*** Entries supplied Section Begins ***
/-! ### dequeue -/

@[simp] theorem State.dequeue_protocolState (rest : List Event) :
    (s.dequeue rest).protocolState = s.protocolState := rfl
@[simp] theorem State.dequeue_currentBank (rest : List Event) :
    (s.dequeue rest).currentBank = s.currentBank := rfl
@[simp] theorem State.dequeue_pendingAltBank (rest : List Event) :
    (s.dequeue rest).pendingAltBank = s.pendingAltBank := rfl
@[simp] theorem State.dequeue_pendingBitBank (rest : List Event) :
    (s.dequeue rest).pendingBitBank = s.pendingBitBank := rfl
@[simp] theorem State.dequeue_bitToggle (rest : List Event) :
    (s.dequeue rest).bitToggle = s.bitToggle := rfl
@[simp] theorem State.dequeue_pendingAddBank (rest : List Event) :
    (s.dequeue rest).pendingAddBank = s.pendingAddBank := rfl
@[simp] theorem State.dequeue_hostArchitectureHint (rest : List Event) :
    (s.dequeue rest).hostArchitectureHint = s.hostArchitectureHint := rfl
@[simp] theorem State.dequeue_profile (rest : List Event) :
    (s.dequeue rest).profile = s.profile := rfl
@[simp] theorem State.dequeue_catalog (rest : List Event) :
    (s.dequeue rest).catalog = s.catalog := rfl
@[simp] theorem State.dequeue_events (rest : List Event) : (s.dequeue rest).events = rest := rfl
@[simp] theorem State.dequeue_view (rest : List Event) : (s.dequeue rest).view = s.view := rfl
@[simp] theorem State.dequeue_result (rest : List Event) : (s.dequeue rest).result = s.result := rfl
@[simp] theorem State.dequeue_lastAccess (rest : List Event) :
    (s.dequeue rest).lastAccess = s.lastAccess := rfl
@[simp] theorem State.dequeue_sink (rest : List Event) : (s.dequeue rest).sink = s.sink := rfl
@[simp] theorem State.dequeue_accessed (rest : List Event) :
    (s.dequeue rest).accessed = s.accessed := rfl
@[simp] theorem State.dequeue_freeCount (rest : List Event) :
    (s.dequeue rest).freeCount = s.freeCount := rfl

/-! ### respond -/

@[simp] theorem State.respond_protocolState (a : Nat) :
    (s.respond a).protocolState = s.protocolState := rfl
@[simp] theorem State.respond_currentBank (a : Nat) :
    (s.respond a).currentBank = s.currentBank := rfl
@[simp] theorem State.respond_pendingAltBank (a : Nat) :
    (s.respond a).pendingAltBank = s.pendingAltBank := rfl
@[simp] theorem State.respond_pendingBitBank (a : Nat) :
    (s.respond a).pendingBitBank = s.pendingBitBank := rfl
@[simp] theorem State.respond_bitToggle (a : Nat) : (s.respond a).bitToggle = s.bitToggle := rfl
@[simp] theorem State.respond_pendingAddBank (a : Nat) :
    (s.respond a).pendingAddBank = s.pendingAddBank := rfl
@[simp] theorem State.respond_hostArchitectureHint (a : Nat) :
    (s.respond a).hostArchitectureHint = s.hostArchitectureHint := rfl
@[simp] theorem State.respond_profile (a : Nat) : (s.respond a).profile = s.profile := rfl
@[simp] theorem State.respond_catalog (a : Nat) : (s.respond a).catalog = s.catalog := rfl
@[simp] theorem State.respond_events (a : Nat) : (s.respond a).events = s.events := rfl
@[simp] theorem State.respond_view (a : Nat) : (s.respond a).view = s.view := rfl
@[simp] theorem State.respond_result (a : Nat) :
    (s.respond a).result = some s.currentBank := rfl
@[simp] theorem State.respond_lastAccess (a : Nat) :
    (s.respond a).lastAccess = some ⟨a, s.currentBank, s.protocolState⟩ := rfl
@[simp] theorem State.respond_sink (a : Nat) : (s.respond a).sink = s.sink := rfl
@[simp] theorem State.respond_accessed (a : Nat) : (s.respond a).accessed = true := rfl
@[simp] theorem State.respond_freeCount (a : Nat) : (s.respond a).freeCount = s.freeCount := rfl
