/-- An access in Additive2 may run several rows, which make one sum and at most one escape
(45_fsm_additive.md R158). -/
theorem additive2Access_alike (P : Profile) (a : Nat) (hs : s.protocolState = .additive2) :
    SameButStaleScratch (s.additive2Access P a) (t.additive2Access P a) := by
  have hadd := h.increment (addedBank P · a)
  have hsum := hadd.additive (.inl hs)
  unfold State.additive2Access
  split
  · exact hadd.goto (by simp) (by simp) (by simp) (fun _ => hsum)
  · exact hadd

theorem runRows_decodeAccess_alike {P : Profile} (a : Nat) (hP : s.profile = some P) :
    AlikeOutcome (runRows (decodeAccess (s.mode P) a) s)
      (runRows (decodeAccess (t.mode P) a) t) := by
  rw [decodeAccess_alike h]
  obtain ⟨i, hi⟩ | ⟨hp, hd⟩ := decodeAccess_singleton_or_additive2 (s.mode P) a
  · have hmem : i ∈ decodeAccess (s.mode P) a := by simp [hi]
    obtain ⟨-, hsel⟩ := selected_of_mem_decodeAccess hmem
    rw [hi, runRows_singleton, runRows_singleton]
    exact exec_alike h fun Q hQ => Option.some.inj (hP.symm.trans hQ) ▸ hsel
  · rw [hd, State.mode_profile, runRows_decodeAdditive2 a hP,
      runRows_decodeAdditive2 a (h.profile ▸ hP)]
    exact .next (additive2Access_alike h P a hp)

theorem handleEvent_alike (e : Event) : AlikeOutcome (handleEvent e s) (handleEvent e t) := by
  cases e with
  | cfg pn => exact exec_cfg_alike h pn
  | hint f => exact exec_hint_alike h f
  | rst => exact exec_alike h (i := .rst) fun _ _ => rfl
  | peek => exact exec_alike h (i := .peek) fun _ _ => rfl
  | diag => exact exec_alike h (i := .diag) fun _ _ => rfl
  | acc a v =>
    refine onInstance_alike h fun P hP => ?_
    exact (runRows_decodeAccess_alike (h.present v) a hP).mapNext fun _ _ hu => hu.respond a

theorem step_alike : AlikeOutcome (step s) (step t) := by
  simp only [step, stepEvent, h.events]
  cases t.events with
  | nil => exact .refused _
  | cons e rest => exact handleEvent_alike (h.dequeue rest) e

end Alike

/-- By induction on the number of steps: alike states step to alike outcomes. -/
theorem run_alike {s t : State} (k : Nat) (h : SameButStaleScratch s t) :
    AlikeOutcome (Sys2Proof.core.run k s) (Sys2Proof.core.run k t) := by
  induction k generalizing s t with
  | zero => exact .next h
  | succ k ih =>
    have hstep := step_alike h
    generalize hs : step s = r, ht : step t = r' at hstep
    cases hstep with
    | next h =>
      rw [core_run_next hs, core_run_next ht]
      exact ih h
    | fault e =>
      rw [core_run_fault hs, core_run_fault ht]
      exact .fault e
    | refused e =>
      rw [core_run_refused hs, core_run_refused ht]
      exact .refused e

/-- Settles O50: the outcomes of the two runs are alike. -/
theorem staleScratchIsUnobservable : Obligations.StaleScratchIsUnobservable := by
  intro k s t h
  have hrun := run_alike k h
  generalize Sys2Proof.core.run k s = r, Sys2Proof.core.run k t = r' at hrun ⊢
  cases hrun with
  | next h => exact ⟨_, rfl, h⟩
  | fault e => rfl
  | refused e => rfl

end Sys2Proof.Machine
end

section
/-! What an access keeps (10_state.md sections 2 and 5): its arm writes the sequencer, the bank and
the scratch registers only, each by the rules of its mode. -/

namespace Sys2Proof.Machine

/-- From `s` to `u` no input, no output and nothing of the configuration has changed. -/
structure KeepsRest (s u : State) : Prop where
  profile : u.profile = s.profile
  catalog : u.catalog = s.catalog
  hint : u.hostArchitectureHint = s.hostArchitectureHint
  events : u.events = s.events
  view : u.view = s.view

namespace AccessEffect

variable {P : Profile} {a : Nat} {s u : State}

theorem keepsRest (h : AccessEffect P a s u) : KeepsRest s u := by
  cases h <;> exact ⟨rfl, rfl, rfl, rfl, rfl⟩

/-- The toggle is seeded with 0, flipped, or left alone (10_state.md R34). -/
theorem toggleLegal (h : AccessEffect P a s u) (hs : ToggleLegal s) : ToggleLegal u := by
  cases h
  case b1Bank => exact .inl rfl
  case b2Clr0 | b2Set0 | b2Clr1 | b2Set1 => exact toggleFlip_legal hs
  all_goals exact hs

/-- The check that enters a mode takes the mode's capability and a pattern that is present, and the
modes in between need no more than the one before them (10_state.md R36). -/
theorem modeReachable (h : AccessEffect P a s u) (hs : ModeReachable P s.protocolState) :
    ModeReachable P u.protocolState := by
  cases h
  case stay | b2Clr0 | b2Set0 | b2Clr1 | b2Set1 | ad2Add => exact hs
  case arm | resolvedEnabled | a1Miss | a2Miss | ad1Miss | enBank | a3Alt4 | b3Bank | ad3Bank =>
    exact trivial
  case enBit1 _ _ hb =>
    obtain ⟨hcap, hbit⟩ := Profile.startsBitwise_iff.mp hb
    exact ⟨hcap, present_of_accepts hbit⟩
  case enAdd1 _ _ _ hd =>
    obtain ⟨hcap, hadd⟩ := Profile.startsAdditive_iff.mp hd
    exact ⟨hcap, present_of_accepts hadd⟩
  case enAlt1 _ _ _ _ h1 => exact present_of_accepts h1
  case resolvedAlternate3 _ _ _ _ h2 _ _ h3 => exact ⟨present_of_accepts h2, present_of_accepts h3⟩
  case resolvedAlternate2 _ _ _ h2 _ => exact present_of_accepts h2
  case a1Alt2 _ _ h2 => exact present_of_accepts h2
  case a2Alt3 _ hp h3 =>
    rw [hp] at hs
    exact ⟨hs, present_of_accepts h3⟩
  case b1Bank _ hp _ =>
    rw [hp] at hs
    exact hs
  case b2Esc _ hp _ h3 =>
    rw [hp] at hs
    obtain ⟨hcap, hbit⟩ := hs
    exact ⟨hcap, hbit, present_of_accepts h3⟩
  case ad1Add2 _ hp h2 =>
    rw [hp] at hs
    obtain ⟨hcap, hadd⟩ := hs
    exact ⟨hcap, hadd, present_of_accepts h2⟩
  case ad2Esc b _ hp h3 _ =>
    rw [hp] at hs
    obtain ⟨hcap, h1, h2⟩ := hs
    exact ⟨hcap, h1, h2, present_of_accepts h3⟩

/-- Only the four commits write the bank, and they end Disabled (42_fsm_global_simple.md R121). -/
theorem bank_changed (h : AccessEffect P a s u) (hb : u.currentBank ≠ s.currentBank) :
    u.protocolState = .disabled ∧
      (s.protocolState = .enabled ∨ s.protocolState = .alternate3 ∨
        s.protocolState = .bitwise3 ∨ s.protocolState = .additive3) := by
  cases h
  case enBank i _ hp _ _ => exact ⟨rfl, .inl hp⟩
  case a3Alt4 _ hp _ => exact ⟨rfl, .inr (.inl hp)⟩
  case b3Bank _ hp _ => exact ⟨rfl, .inr (.inr (.inl hp))⟩
  case ad3Bank _ hp _ => exact ⟨rfl, .inr (.inr (.inr hp))⟩
  all_goals exact absurd rfl hb

end AccessEffect

/-- The three states of the alternate sequence (43_fsm_alternate.md). -/
def InAlternate (p : ProtocolState) : Prop :=
  p = .alternate1 ∨ p = .alternate2 ∨ p = .alternate3

/-- The alternate sequence is entered at an alt1 address on the bus, at an alt1 pointer of the host,
or on trust in the bus (46_cpu_context.md R171, R178). -/
theorem AccessEffect.entersAlternate {P : Profile} {a : Nat} {s u : State}
    (h : AccessEffect P a s u) (hs : ¬ InAlternate s.protocolState)
    (hu : InAlternate u.protocolState) :
    P.alt1 ≠ .absent ∨ s.hostArchitectureHint = .plain := by
  cases h
  case enAlt1 _ _ _ _ h1 => exact .inl (present_of_accepts h1)
  case resolvedAlternate3 _ _ _ _ _ _ h1 _ => exact .inl (present_of_accepts h1)
  case resolvedAlternate2 _ _ _ _ hh => exact .inr hh
  case a1Alt2 _ hp _ => exact absurd (.inl hp) hs
  case a2Alt3 _ hp _ => exact absurd (.inr (.inl hp)) hs
  case stay | b2Clr0 | b2Set0 | b2Clr1 | b2Set1 | ad2Add => exact absurd hu hs
  all_goals simp [InAlternate] at hu

/-- The state with its event taken and the view of that event latched keeps the views canonical. -/
theorem ViewsCanonical.taken {s : State} {a : Nat} {v : View} {rest : List Event}
    (h : ViewsCanonical s) (he : s.events = .acc a v :: rest) :
    ViewsCanonical ((s.dequeue rest).present v) := by
  obtain ⟨-, hevents⟩ := h
  rw [he, List.forall_mem_cons] at hevents
  exact hevents

theorem ViewsCanonical.dequeue {s : State} {e : Event} {rest : List Event}
    (h : ViewsCanonical s) (he : s.events = e :: rest) : ViewsCanonical (s.dequeue rest) := by
  obtain ⟨hview, hevents⟩ := h
  rw [he, List.forall_mem_cons] at hevents
  obtain ⟨-, hrest⟩ := hevents
  exact ⟨hview, hrest⟩

theorem KeepsRest.viewsCanonical {s u : State} (h : KeepsRest s u) (hs : ViewsCanonical s) :
    ViewsCanonical u := by
  rwa [ViewsCanonical, h.view, h.events]

/-- An access needs a selected profile, and marks the decoder as touched. -/
theorem inv_respond {P : Profile} {a : Nat} {s u : State} (hP : s.profile = some P)
    (htoggle : ToggleLegal s) (hviews : ViewsCanonical s) (hmode : ModeReachable P s.protocolState)
    (h : AccessEffect P a s u) : Inv (u.respond a) := by
  have hkeeps := h.keepsRest
  have hPu : u.profile = some P := hkeeps.profile.trans hP
  refine ⟨h.toggleLegal htoggle, hkeeps.viewsCanonical hviews, ?_, ?_⟩
  · rintro (hnone | hfresh)
    · exact absurd (hPu.symm.trans hnone) (by simp)
    · exact absurd hfresh (by simp)
  · intro Q hQ
    cases hPu.symm.trans hQ
    exact h.modeReachable hmode

/-- The sink is no part of the invariant. -/
theorem Inv.forward {s : State} (h : Inv s) : Inv s.forward := by
  cases hl : s.lastAccess with
  | none => rwa [State.forward_of_none hl]
  | some p =>
    rw [State.forward_of_some hl]
    exact { h with }

/-- Settles O49, by what one step can do: an access by the facts about its arm, a reset by Disabled
and the legal free toggle, the other events by what they leave alone. -/
theorem stepKeepsInvariant : Obligations.StepKeepsInvariant := by
  intro s t hs hstep
  obtain ⟨htoggle, hviews, huntouched, hmode⟩ := hs
  cases step_effect hstep with
  | acc a v rest P u he hP h =>
    exact inv_respond (s := (s.dequeue rest).present v) hP htoggle (hviews.taken he) (hmode P hP) h
  | cfg pn rest P he hP hl =>
    exact ⟨initialise_toggleLegal _ P, hviews.dequeue he, fun _ => rfl, fun _ _ => trivial⟩
  | hint f rest P he hP hh ha => exact ⟨htoggle, hviews.dequeue he, huntouched, hmode⟩
  | rst rest P he hP =>
    exact ⟨initialise_toggleLegal _ P, hviews.dequeue he, fun _ => rfl, fun _ _ => trivial⟩
  | peek rest P he hP => exact ⟨htoggle, hviews.dequeue he, huntouched, hmode⟩
  | diag rest P he hP =>
    exact Inv.forward ⟨htoggle, hviews.dequeue he, huntouched, hmode⟩

/-- Settles O47: before CFG no profile is selected, no view is to come, and the toggle is 0. -/
theorem resetMeetsInvariant : Obligations.ResetMeetsInvariant where
  toggle := .inl rfl
  views := ⟨State.reset_memory_wf, fun _ he => nomatch he⟩
  untouched := fun _ => rfl
  mode := fun _ hP => nomatch hP

/-- Settles O16: the answer is given after the arm, and the arm changes the bank by a commit
only. -/
theorem accessReturnsBankAfterStep : Obligations.AccessReturnsBankAfterStep := by
  intro s t a v rest he hstep
  cases step_effect hstep with
  | acc a v rest P u he' hP h =>
    cases he.symm.trans he'
    exact ⟨rfl, rfl, h.keepsRest.events, h.bank_changed⟩
  | cfg _ _ _ he' | hint _ _ _ he' | rst _ _ he' | peek _ _ he' | diag _ _ he' =>
    exact absurd (he.symm.trans he') (by simp)

/-- Settles O52: CFG stops once a profile is selected, an access and RST write neither, and HINT is
the one event left that writes the hint. -/
theorem configurationIsImmutable : Obligations.ConfigurationIsImmutable := by
  intro s t P e rest hP he hstep
  cases step_effect hstep with
  | acc a v rest Q u _ _ h =>
    have hkeeps := h.keepsRest
    exact ⟨hkeeps.profile.trans hP, hkeeps.catalog, fun _ => hkeeps.hint⟩
  | cfg pn rest Q _ hnone _ => exact absurd (hP.symm.trans hnone) (by simp)
  | hint f rest' Q he' _ _ _ =>
    cases he.symm.trans he'
    exact ⟨hP, rfl, fun hother => absurd rfl (hother f)⟩
  | rst => exact ⟨hP, rfl, fun _ => rfl⟩
  | peek => exact ⟨hP, rfl, fun _ => rfl⟩
  | diag rest' =>
    have hkeeps := keepsSetUp_forward (s.dequeue rest')
    exact ⟨hkeeps.profile.trans hP, State.forward_catalog _, fun _ => hkeeps.hint⟩

/-- Settles O53: only an access moves the sequencer into the sequence, and it does so at an alt1
address or pointer, or under Plain. -/
theorem absentAltOneShutsIntrospectOut : Obligations.AbsentAltOneShutsIntrospectOut := by
  intro s t P hstep hPt h1 hh hs
  have hout : ∀ p : ProtocolState, ¬ InAlternate p ↔
      p ≠ .alternate1 ∧ p ≠ .alternate2 ∧ p ≠ .alternate3 := by
    intro p
    simp [InAlternate]
  rw [← hout] at hs ⊢
  cases step_effect hstep with
  | acc a v rest Q u _ hQ h =>
    have hkeeps := h.keepsRest
    have hQt : Q = P := Option.some.inj (hQ.symm.trans (hkeeps.profile.symm.trans hPt))
    subst hQt
    intro hu
    rcases h.entersAlternate hs hu with habsent | hplain
    · exact habsent h1
    · exact absurd (hplain.symm.trans (hkeeps.hint.symm.trans hh)) (by decide)
  | cfg | rst => simp [InAlternate]
  | hint | peek => exact hs
  | diag => rwa [State.forward_protocolState]

end Sys2Proof.Machine
end

section
/-! Why a step stops (60_exceptions.md): once configured, every row but CFG and HINT completes, or is
EN.ALT2 under the hint Unknown; the one fault is the one of CFG. -/

namespace Sys2Proof.Machine

section Rows

variable {s : State} {P : Profile}

/-- Every row but CFG and HINT completes, with EN.ALT2 the one that needs a settled hint. -/
theorem exec_completes_or_hintUnknown {i : Instr} (hP : s.profile = some P)
    (hi : i.isSetUp = false) :
    (∃ t, exec i s = .next t) ∨
      ((∃ a, i = .enAlt2 a) ∧ s.hostArchitectureHint = .unknown ∧
        exec i s = .refused .hintUnknown) := by
  cases i
  case cfg | hint => cases hi
  case enAlt2 a =>
    by_cases hh : s.hostArchitectureHint = .unknown
    · exact .inr ⟨⟨a, rfl⟩, hh, exec_enAlt2_unknown a hP hh⟩
    · obtain ⟨r, -, hexec⟩ := exec_enAlt2_resolves a hP hh
      exact .inl ⟨_, hexec⟩
  case ctxA n u => exact .inl ⟨_, registerCheck_eq n hP⟩
  case ctxB n u => exact .inl ⟨_, registerCheck_eq n hP⟩
  all_goals exact .inl ⟨_, onInstance_some hP⟩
*** Entries supplied Section Ends ***
Work request: Leave out every line above except those from the line with "case ad2Esc b _ hp h3 _ =>" up to and including the line with "(42_fsm_global_simple.md R121). -/", and copy those exactly.

Output of the task:
  case ad2Esc b _ hp h3 _ =>
    rw [hp] at hs
    obtain ⟨hcap, h1, h2⟩ := hs
    exact ⟨hcap, h1, h2, present_of_accepts h3⟩

/-- Only the four commits write the bank, and they end Disabled (42_fsm_global_simple.md R121). -/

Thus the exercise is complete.